Now that ultrabooks have hit the mainstream, the evolution of slimmer laptops has started to undergo Darwinian mutation. Consider the oddity that is the Toshiba Satellite U845W: a compact Core i5 ultrabook that has a ridiculously wide 21:9 ratio 14.4-inch display. Neither a standard laptop screen nor an ultra-high-resolution Retina Display-type experience, the 1,792x768-pixel maximum resolution amounts to a freakshow in the computer world. Is Toshiba putting us on?
The novelty is not as absurd in practice as you'd think. The 21:9 aspect ratio amounts to Cinemascope-wide screen, enough to view a movie with no letterboxing. Apart from movie-watching, the screen is also ideal for side-by-side Web browsing or document editing.

I'm not going to deny that the U845W is a bit of a concept car among laptops. However, its price isn't absurd: the U845W-S410 entry-level model I reviewed costs $999, which places it squarely in the normal spectrum of ultrabook prices, although with the 500GB non-SSD hard drive our configuration includes, you can find similar ultrabooks lacking tricked-out screens for as low as $700.
You're buying a laptop with an extra-wide screen, better-than-average speakers, and the same internal specs you'd find in any current ultrabook. You don't get dedicated graphics for gaming, nor do you get an optical drive for DVD or Blu-ray content -- perhaps the biggest omission in a laptop geared toward HD movie watching. If you want to watch movies, get ready to stream or download them.

The other thing I can't shake after using the U845W here in my office: it feels like a 15-inch laptop with its barrel sawed off. The width of the U845W matches the average 15-incher, but the depth of the footprint is shallower than a 13-inch laptop. Shallow airline trays will love the U845W, but small backpacks, bags, and maybe even your lap won't like the surfboard shape quite as much.
The Satellite U845W earns props for being a clever, even cleverly useful laptop depending on who you are, at a price that's not egregious. It's just not--big surprise--for everyone, simply because that big, wide screen isn't necessary. And, in the end, that screen will cost you money: consider that the Satellite U845-S406, a similar laptop in terms of CPU, RAM and hard drive without the wide screen and improved speakers, costs $879.

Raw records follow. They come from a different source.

-- ==== Sys2Proof/Tests/Slice0.lean ====
section
/-! SUPPORT. Tests. Expected values are those of spec/95_test_vectors.md or worked out by hand from the rule named;
after them, for every obligation with hypotheses, a state and operands that meet them, one per clause. -/
namespace Sys2Proof.Tests
open Sys2Proof Sys2Proof.Machine

/-- A decode in progress at the first byte of `bs`, sentinel included. -/
def running (bs : List Byte) : State :=
  { State.reset with buf := writeBytes [] 0 bs, len := bs.length, status := .run }

/-- The same buffer before START, the host's moves `moves` pending. -/
def waiting (bs : List Byte) (moves : List HostAction) : State :=
  { running bs with status := .idle, inbox := moves }

/-- The same decode with finite parameters. -/
def narrow (bs : List Byte) : State :=
  { running bs with
    params := { accBits := some 8, tsiBits := some 8, lenMax := some 8, fluxqCap := some 1, indexqCap := some 1 } }

/-- The outcome is a next state of which `p` holds. -/
def yields (r : Result) (p : State → Bool) : Bool :=
  match r with
  | .next t => p t
  | .fault _ => false
  | .refused _ => false

/-- The outcome is this fault. -/
def faultsWith (r : Result) (f : Fault) : Bool :=
  match r with
  | .next _ => false
  | .fault g => decide (g = f)
  | .refused _ => false

/-- The outcome is this refusal. -/
def refusedWith (r : Result) (x : Refusal) : Bool :=
  match r with
  | .next _ => false
  | .fault _ => false
  | .refused y => decide (y = x)

/-! ### WellFormed refuses each ill-formed field -/

theorem test_illFormed_flux1 : wellFormed (.flux1 250) = false := by decide
theorem test_illFormed_flux2_low : wellFormed (.flux2 249 0) = false := by decide
theorem test_illFormed_flux2_high : wellFormed (.flux2 255 0) = false := by decide
theorem test_illFormed_reserved : wellFormed (.reservedEscape 2) = false := by decide
theorem test_wellFormed_bounds :
    (wellFormed (.flux1 249) && wellFormed (.flux2 250 0) && wellFormed (.flux2 254 255)
      && wellFormed (.reservedEscape 3) && wellFormed (.reservedEscape 255)) = true := by decide

/-- The test that runs says what the proposition says. -/
theorem wellFormed_iff (i : Instr) : wellFormed i = true ↔ WellFormed i := by
  cases i <;> simp [wellFormed]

Starting price / Price as reviewed$999
Processor1.7GHz Intel Core i5-3317U
Memory6GB, 1,600MHz DDR3
Hard drive500GB, 5,400rpm + 32GB SSD hybrid
ChipsetIntel HM77
GraphicsIntel HD 4000
Operating systemWindows 7 Home Premium (64-bit)

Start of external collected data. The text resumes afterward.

-- ==== Sys2Proof/WellFormed.lean ====
section
/-! DEFINITION. Which commands are well formed: every operand fits the field or the list that carries it. -/

namespace Sys2Proof

/-- A value of a 64-bit field. -/
def u64 (n : Nat) : Bool := decide (n < 2 ^ 64)

/-- A burst moves 2 to 16 words (R31). -/
def burstWf : BurstOp → Bool
  | .read n => decide (2 ≤ n) && decide (n ≤ 16)
  | .write ws => decide (2 ≤ ws.length) && decide (ws.length ≤ 16)

/-- A host START carries an identifier of 16 bytes and a 32-bit SEQ (R414, R415). -/
def sourceWf : SenseSource → Bool
  | .hostStart ident q => decide (ident.length = 16) && decide (q < 2 ^ 32)
  | _ => true

/-- A host's SEQ has 32 bits (R414). -/
def headerWf (h : HostHdr) : Bool := decide (h.seq < 2 ^ 32)

/-- A ring frame: HOPS up to 32, a 16-bit SEQ, a payload of at most 1,024 bytes (R396 to R398). -/
def frameWf (f : RingFrame) : Bool := decide (f.hops ≤ 32) && decide (f.seq < 65536) && decide (f.payload.length ≤ 1024)

/-- A private wire's request has one of its sizes (R247). -/
def wireWf (wire : Fin 3) (n : Nat) : Bool :=
  match wire.val with
  | 0 => n == 4 || n == 16
  | 1 => n == 32 || n == 48
  | _ => n == 12 || n == 32 || n == 48

/-- A measured exchange has at most four aerials, in range (R198). -/
def measureWf (m : PsrMeasure) : Bool :=
  decide (m.ranges.length ≤ 4) && m.ranges.all (fun r => decide (r.s < 65536) && decide (r.q < 256) && decide (r.snr < 256))

/-- A meter's energy has 64 bits (R420). -/
def meterWf : MeterReply → Bool
  | .normal _ e => u64 e
  | _ => true

/-- Whether a command is well formed. -/
def Instr.wellFormed (i : Instr) : Bool :=
  match i with
  | .registerWrite _ _ _ _ => true
  | .loReadLatch _ _ => true
  | .rcReadClear _ _ => true
  | .deviceTimeStep cycles => decide (cycles.length ≤ 14)
  | .referenceStart => true
  | .viaductBurst _ _ op => burstWf op
  | .viaductMessage _ _ _ => true
  | .messageEntersInbox _ => true
  | .viaductResponse _ _ _ => true
  | .senseRequest src _ => sourceWf src
  | .birth => true
  | .queueEntryTimeout _ _ => true
  | .spanDisable _ => true
  | .authDeadline _ => true
  | .releaseDeadline _ => true
  | .tokenNotAfter _ => true
  | .interimInstant _ => true
  | .maxDurationReached _ => true
  | .tollReq _ _ => true
  | .tollRequestProcess => true
  | .tollCancel _ _ => true
  | .frameBoundary => true
  | .jobMiss _ _ _ deadline => u64 deadline
  | .lfDriveStart _ _ _ _ => true
  | .lfPingStart _ _ _ => true
  | .lfTuneStart _ _ _ => true
  | .lfChordArm _ _ _ => true
  | .lfChordStart _ => true
  | .lfStop _ _ => true
  | .lfDisable _ _ => true
  | .lfTxdPush _ _ _ => true
  | .driveCheck _ _ _ => true
  | .uplinkWord _ _ _ _ => true
  | .lfBurstEnd _ _ _ sweep => decide (sweep.length ≤ 25)
  | .lfAerClr _ _ _ => true
  | .driveValidLoss _ => true
  | .pingRound _ => true
  | .pingDone _ _ _ => true
  | .tagReply _ _ => true
  | .tagReplyTimeout _ => true
  | .inventoryReservationEnd _ => true
  | .ktMacTimeout _ => true
  | .rfCmdOff _ => true
  | .rfCmdStandby _ => true
  | .rfCmdSynth _ _ => true
  | .rfCmdTx _ _ _ _ _ => true
  | .rfCmdRx _ _ _ _ => true
  | .rfCmdWake _ => true
  | .rfCmdTest _ _ _ _ => true
  | .rfCmdCalAll _ => true
  | .rfDisable _ => true
  | .rfTransitionDone => true
  | .synthLock => true
  | .synthLockTimeout => true
  | .txPacketEnd => true
  | .rxPacket _ payload _ _ time => decide (payload.length ≤ 255) && u64 time
  | .rxWindowClose => true
  | .reflectionMeasure _ _ => true
  | .antClr _ _ => true
  | .coexGrant => true
  | .coexWithdraw => true
  | .coexGrantTimeout => true
  | .coexWaitTimeout => true
  | .coexWindowEdge => true
  | .wakePacket _ _ _ => true
  | .psrStart _ _ => true
  | .psrAbort _ _ => true
  | .psrLeg _ => true
  | .psrExchangeEnd _ m => measureWf m
  | .cipherStart _ _ _ => true
  | .cipherSuspendAndStart _ _ _ => true
  | .cipherResume _ _ => true
  | .cipherAbort _ _ => true
  | .cipherBlockBoundary _ => true
  | .cipherMessageEnd => true
  | .lockAcquire _ => true
  | .lockRelease _ => true
  | .storeLockRequest => true
  | .lockGrant => true
  | .holdExpired => true
  | .slotClear _ _ => true
  | .caissonSeal _ _ => true
  | .caissonUnseal _ _ => true
  | .caissonZeroingDone _ => true
  | .rngEnable _ => true
  | .rngDisable _ => true
  | .rngReseedCmd _ => true
  | .rngRestart _ => true
  | .rngWarmupEnd => true
  | .rngStartupTestEnd => true
  | .rngInstantiate _ => true
  | .rngHealthFail _ => true
  | .rngReseedDone _ => true
  | .rngPrivateRequest wire bytes => wireWf wire bytes
  | .rngGenerate => true
  | .rngDataRead _ => true
  | .hash256 _ _ _ => true
  | .hash384 _ _ _ => true
  | .sign _ _ _ => true
  | .verify _ _ _ => true
  | .attest _ _ _ => true
  | .genId _ _ _ => true
  | .signerNonceDelivered => true
  | .signCommandEnd => true
  | .ledgerWriteStart => true
  | .ledgerWriteDone _ _ => true
  | .ringRecoveryDone unreadable => unreadable.all (fun n => decide (n < 4096))
  | .lookup ident => decide (ident.length = 16)
  | .lookupAnswer _ => true
  | .credEraseDone => true
  | .flashOpDone _ => true
  | .flashTimeout => true
  | .journalAppend _ _ _ _ time body => u64 time && decide (body.length ≤ 104)
  | .journalRecordDurable => true
  | .archiveMove => true
  | .jrnAckWrite _ _ => true
  | .imgOpen _ _ => true
  | .imgHash _ => true
  | .imgHashDone _ => true
  | .add _ _ _ _ => true
  | .sub _ _ _ _ => true
  | .and _ _ _ _ => true
  | .or _ _ _ _ => true
  | .xor _ _ _ _ => true
  | .sll _ _ _ _ => true
  | .srl _ _ _ _ => true
  | .sra _ _ _ _ => true
  | .slt _ _ _ _ => true
  | .sltu _ _ _ _ => true
  | .mul _ _ _ _ => true
  | .mulh _ _ _ _ => true
  | .mulhu _ _ _ _ => true
  | .div _ _ _ _ => true
  | .divu _ _ _ _ => true
  | .rem _ _ _ _ => true
  | .remu _ _ _ _ => true
  | .min _ _ _ _ => true
  | .max _ _ _ _ => true
  | .minu _ _ _ _ => true
  | .maxu _ _ _ _ => true
  | .clz _ _ _ _ => true
  | .bswap _ _ _ _ => true
  | .rds _ _ _ _ => true
  | .wrs _ _ _ _ => true
  | .reti _ _ _ _ => true
  | .wfi _ _ _ _ => true
  | .fence _ _ _ _ => true
  | .addi _ _ _ _ _ => true
  | .andi _ _ _ _ _ => true
  | .ori _ _ _ _ _ => true
  | .xori _ _ _ _ _ => true
  | .slli _ _ _ _ _ => true
  | .srli _ _ _ _ _ => true
  | .srai _ _ _ _ _ => true
  | .slti _ _ _ _ _ => true
  | .sltiu _ _ _ _ _ => true
  | .lhi _ _ _ _ => true
  | .ldw _ _ _ _ _ _ => true
  | .ldh _ _ _ _ _ _ => true
  | .ldhu _ _ _ _ _ _ => true
  | .ldb _ _ _ _ _ _ => true
  | .ldbu _ _ _ _ _ _ => true
  | .stw _ _ _ _ _ => true
  | .sth _ _ _ _ _ => true
  | .stb _ _ _ _ _ => true
  | .ldq _ _ _ _ _ _ => true
  | .stq _ _ _ _ _ => true
  | .beq _ _ _ _ _ => true
  | .bne _ _ _ _ _ => true
  | .blt _ _ _ _ _ => true
  | .bge _ _ _ _ _ => true
  | .bltu _ _ _ _ _ => true
  | .bgeu _ _ _ _ _ => true
  | .j _ _ => true
  | .jal _ _ => true
  | .jalr _ _ _ _ _ => true
  | .trap _ _ _ _ _ => true
  | .vsend _ _ _ _ _ => true
  | .vpost _ _ _ _ _ => true
  | .vsendr _ _ _ _ _ => true
  | .vpostr _ _ _ _ _ => true
  | .vrecv _ _ _ _ _ => true
  | .vcount _ _ _ _ _ => true
  | .twait _ _ _ _ _ => true
  | .temit _ _ _ _ _ => true
  | .tsend _ _ _ _ _ => true
  | .talarm _ _ _ _ _ => true
  | .tcancel _ _ _ _ _ => true
  | .timedAction _ => true
  | .alarmFire _ => true
  | .wfiWake _ => true
  | .interruptEntry _ => true
  | .impreciseStatusTrap _ => true
  | .coreHold _ _ => true
  | .coreRelease _ _ => true
  | .coreLock _ _ => true
  | .islandLoad _ => true
  | .hookBudgetExpiry _ _ => true
  | .msgSense _ time => u64 time
  | .msgWakeHello _ => true
  | .msgChordArm _ _ _ _ _ t0 => u64 t0
  | .msgTagread _ _ _ _ _ => true
  | .msgTagwrite _ _ _ uid => u64 uid
  | .msgTune _ _ => true
  | .msgStop _ _ => true
  | .msgDetune _ time => u64 time
  | .msgTagResult _ _ _ _ found lowest => decide (found < 256) && u64 lowest
  | .msgTagMore _ _ ident => u64 ident
  | .msgBurstResult _ _ _ _ _ => true
  | .msgAuthStart _ _ _ ident => u64 ident
  | .msgToken _ _ _ => true
  | .msgSignHead _ seq => u64 seq
  | .msgAuthResult _ _ _ => true
  | .msgTokenReady _ _ _ counter => u64 counter
  | .msgSigned _ _ seq => u64 seq
  | .msgKtChallenge _ _ _ => true
  | .msgKtMac _ _ _ => true
  | .msgKtReply _ _ _ uid => u64 uid
  | .msgKtOpened _ _ _ uid => u64 uid
  | .msgChallenge _ _ _ => true
  | .msgMaskReady _ _ _ => true
  | .msgResponse _ _ _ _ => true
  | .msgResult _ _ _ _ => true
  | .msgChordReports _ _ _ kept _ => decide (kept < 256)
  | .msgFobHello _ fobId => u64 fobId
  | .msgPsrDone _ _ _ _ => true
  | .msgChordListen _ t0 => u64 t0
  | .msgRange _ _ _ _ => true
  | .pwrOn _ _ _ => true
  | .pwrOff _ _ _ => true
  | .pwrLevel _ _ _ _ => true
  | .powerCommandServe => true
  | .pwrReplyAccept _ => true
  | .pwrReplyDelay _ _ => true
  | .pwrReplyRefuse _ _ => true
  | .queryNoReply _ => true
  | .queryRepeat _ => true
  | .islandStartDone _ => true
  | .islandStopDone _ => true
  | .levelChangeDone _ => true
  | .parkRequest _ => true
  | .parkCommit _ => true
  | .wakeSource _ => true
  | .wakeEvent => true
  | .parkResume _ => true
  | .alarmArm _ _ => true
  | .governorUpdate _ _ _ _ => true
  | .lfCurrentLimit _ => true
  | .lfShort _ _ _ _ => true
  | .vinUndervoltage _ => true
  | .vinlfUndervoltage => true
  | .vinlfUvClear => true
  | .overvoltage _ => true
  | .overvoltageClear _ => true
  | .reversedInput => true
  | .overTemperature _ => true
  | .thermalStopEnd => true
  | .crystal48Fail _ => true
  | .clockStopEnd => true
  | .crystal32Fail => true
  | .busFault _ _ => true
  | .viaductWatchdog _ => true
  | .coreWatchdog _ => true
  | .wdogKick _ _ _ => true
  | .restartWrite _ _ => true
  | .warmRestart _ => true
  | .rstLimitClear _ _ => true
  | .parapetLogPop _ => true
  | .linkUp _ _ _ => true
  | .linkDown _ => true
  | .sync _ _ mhops _ => decide (mhops < 256)
  | .pdelayReq _ _ _ _ _ => true
  | .pdelayResp _ _ _ _ _ _ => true
  | .dispatchUp _ frame => frameWf frame
  | .dispatchDown _ frame => frameWf frame
  | .timemap _ frame => frameWf frame
  | .pdelayTimer => true
  | .syncTimer => true
  | .syncLoss => true
  | .timemapRepeat => true
  | .heldFrameExpiry => true
  | .hostStart h ident => headerWf h && decide (ident.length = 16)
  | .hostStop h _ => headerWf h
  | .hostCancel h _ => headerWf h
  | .hostRegRead h _ count => headerWf h && decide (count < 65536)
  | .hostRegWrite h _ ws => headerWf h && decide (ws.length ≤ 256)
  | .hostJrnRead h first count => headerWf h && u64 first && decide (count < 256)
  | .hostJrnAck h seq => headerWf h && u64 seq
  | .hostTimeSet h utc => headerWf h && u64 utc
  | .hostDbChunk h chunk => headerWf h && decide (chunk.length = 16560)
  | .hostDbCommit h version => headerWf h && u64 version
  | .hostPolicy h set => headerWf h && decide (set.length = 16384)
  | .hostImageData h offset data => headerWf h && decide (offset < 2 ^ 32) && decide (data.length ≤ 65531)
  | .hostImageCommit h => headerWf h
  | .hostAttest h nonce => headerWf h && decide (nonce.length = 16)
  | .hostCert h => headerWf h
  | .hostRange h _ _ _ fobId => headerWf h && u64 fobId
  | .hostTagwrite h uid data => headerWf h && u64 uid && decide (data.length = 32)
  | .hostTune h => headerWf h
  | .hostIntegratorFrame h _ body _ hookReply => headerWf h && decide (body.length < 65536) && decide (hookReply.length < 65536)
  | .spiStatus => true
  | .spiWrite frame => decide (frame.length < 65536)
  | .spiRead _ => true
  | .ethFrame _ _ _ _ data => decide (data.length ≤ 1496)
  | .ethReassemblyTimeout => true
  | .meterLatch => true
  | .meterRead _ => true
  | .meterReply _ reply => meterWf reply
  | .meterTimeout _ => true
  | .dispToken _ => true
  | .tokenLastByte _ => true
  | .dispBeacon => true
  | .dispPoll _ => true
  | .dispStop _ => true
  | .dispReport _ _ _ counter => u64 counter
  | .dispNone _ => true
  | .dispReplyTimeout _ => true
  | .snapshotStrobe => true
  | .counterHiWrite _ _ _ => true
  | .dumpEnable _ => true
  | .freezeRequest _ => true
  | .freezeRelease => true
  | .monInfo => true
  | .monRead _ count => decide (count < 256)
  | .monWrite _ ws => decide (ws.length < 256)
  | .monFreeze => true
  | .monRelease => true
  | .monCore _ => true
  | .monInflight => true
  | .monChallenge => true
  | .monUnlock sig => decide (sig.length ≤ 96)
  | .monLock => true
  | .monFrameGap => true
  | .unlockTimeout => true
  | .monLoad _ offset _ => decide (offset < 2 ^ 32)
  | .monBoot _ => true
  | .aonReset _ _ => true
  | .lcSubmit _ => true
  | .lcClose _ => true
  | .sessionTimeout => true
  | .vinUndervoltageClear _ => true
  | .crystal32Restored => true
  | .mdioAccessDone _ => true
  | .testCarrierEnd => true
  | .pmcOverflow _ _ _ => true

end Sys2Proof
end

Dimensions (WD)14.5x7.9 inches
Height0.83 inch
Screen size (diagonal)14.4 inches
System weight / Weight with AC adapter3.7 pounds / 4.3 pounds
Categoryultrabook
The two-tone exterior of the U845W, rubberized in the front and on the underside for a better grip, lends this Satellite a different feel than any other Toshiba laptop I've seen lately: it feels more like a piece of home media gear, or a high-end Blu-ray player. The bronzed aluminum and dark textured palmrest interior frame the wide, raised-key backlit keyboard, while glossy plastic surrounds the ultrawide 21:9 display.
With its lid open, the Satellite U845W feels weirdly elongated. It also looks like the lid somehow won't close over the bottom half. It does, and when closed up, the laptop feels as long as a mini-surfboard. Your backpack will need to be deeper than average to slot this in comfortably: as you can see from our comparison with the Satellite U845, it's wider and shorter when opened up, which makes it an ideal candidate for a cramped coach airline tray.
What does a 14.4-inch, 21:9 ultrawide display really mean? Numbers can be deceiving when it comes to screen sizes, especially when aspect ratios are messed with. In the case of the U845W, its 1,792x768-pixel maximum resolution is 426 pixels wider than the average 1,366x768 laptop screen resolution, and exactly the same pixel height. That means that you'll be able to cram two browser windows side by side and actually make it work with some fiddling, or work on two documents at once -- or, watch a video and take notes, if you're capable of that. The entire screen's vertical and horizontal resolution falls short of 1,920x1,080 pixels, but there's a lot more virtual desktop space than on your average laptop.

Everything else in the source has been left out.